**What you will do:**
Filter this material down to the lines that contain the string "restoreSlot", and return those lines.

**Supplied material:**

-- ==== Sys2Proof/Machine/Baselines.lean ====
section
/-! DEFINITION. The Baseline Unit and the History Cache (chapter 5). -/

namespace Sys2Proof.Machine

/-! ### Learning (R101 to R104) -/

/-- A handed reading's first step: a NONE record begins LEARNING with nothing in its sums (R101). -/
def Baseline.begin : Baseline → Baseline
  | .none => .learning 0 0 0
  | b => b

/-- A sample: a GOOD reading added to a LEARNING record, the fourth completing it (R102, R103). -/
def Baseline.sample (m v : Nat) : Baseline → Baseline
  | .learning n sm sv =>
    if n + 1 = 4 then .learned ((sm + m + 2) / 4) ((sv + v + 2) / 4) else .learning (n + 1) (sm + m) (sv + v)
  | b => b

/-- A reading handed to the Baseline Unit (R96, R101, R102, R104): a LEARNED record takes no step; another begins to learn,
and a GOOD reading judged against nominal is a sample. -/
def Baseline.take (m v : Nat) (verdict : Verdict) (againstBaseline : Bool) (b : Baseline) : Baseline :=
  if verdict == .good && !againstBaseline then b.begin.sample m v else b.begin

/-! ### The History Cache (R107 to R113) -/

/-- The cache's other entries, in their order. -/
def cacheWithout (i : Identity) (cache : List CacheEntry) : List CacheEntry := cache.filter (·.identity != i)

/-- Slot `c` restored to circuit `c` of position `p`, when R109 lets it be: the row mapped and fitted, the profile number
equal, and the profile learning. -/
def State.restoreSlot (s : State) (p : Pos) (slots : Vector (Option Slot) 12) (c : Circ) (k : Circuit) : Circuit :=
  match slots[c] with
  | some sl =>
    if s.fitted p c && (s.rowAt p c).profile == sl.profile && (s.profileAt p c).learn then
      { k with baseline := .learned sl.current sl.voltage }
    else k
  | none => k

/-- The lookup of an accepted identity (R108): a hit restores the slots R109 allows and moves the entry to the front; a
miss changes nothing. -/
def State.lookup (s : State) (p : Pos) (i : Identity) : State :=
  match s.cache.find? (·.identity == i) with
  | some e =>
    let s1 := s.updCircs p (s.restoreSlot p e.slots)
    { s1 with cache := e :: cacheWithout i s.cache }
  | none => s

/-- The slot a circuit's record forms at a write-back: filled when the record is LEARNED (R110). -/
def State.slotOf (s : State) (p : Pos) (c : Circ) : Option Slot :=
  match (s.circAt p c).baseline with
  | .learned b vb => some ⟨(s.rowAt p c).profile, b, vb⟩
  | _ => none

/-- The slots placed in the cache under an identity (R111): an entry of that identity is replaced and moves to the front;
else a new entry is made at the front when a slot is filled, the least recent leaving a full cache. -/
def placeSlots (i : Identity) (slots : Vector (Option Slot) 12) (cache : List CacheEntry) : List CacheEntry :=
  if cache.any (·.identity == i) then ⟨i, slots⟩ :: cacheWithout i cache
  else if allCirc.any fun c => slots[c].isSome then ⟨i, slots⟩ :: cache.take (Config.cacheCapacity - 1)
  else cache

/-- The write-back of a departing position (R110 to R112): skipped when IDENTITY_CLASH is set or no identity is held. -/
def State.writeBack (s : State) (p : Pos) : State :=
  if (s.posAt p).identityClash then s
  else
    match (s.posAt p).identity with
    | some i => { s with cache := placeSlots i (Vector.ofFn (s.slotOf p)) s.cache }
    | none => s

/-! ### Starting again -/

/-- The baseline records of one position return to NONE (R106). -/
def State.forgetPos (s : State) (p : Pos) : State := s.updCircs p fun _ k => { k with baseline := .none }

/-- FORGET BASELINES by its selector: 0 for all positions, 1 to 6 for one (R106). -/
def State.forgetBaselines (s : State) (p : Option Pos) : State :=
  match p with
  | some p => s.forgetPos p
  | none => s.mapCircuits fun _ _ k => { k with baseline := .none }

end Sys2Proof.Machine
end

**Answer to this exercise:**
def State.restoreSlot (s : State) (p : Pos) (slots : Vector (Option Slot) 12) (c : Circ) (k : Circuit) : Circuit :=
    let s1 := s.updCircs p (s.restoreSlot p e.slots)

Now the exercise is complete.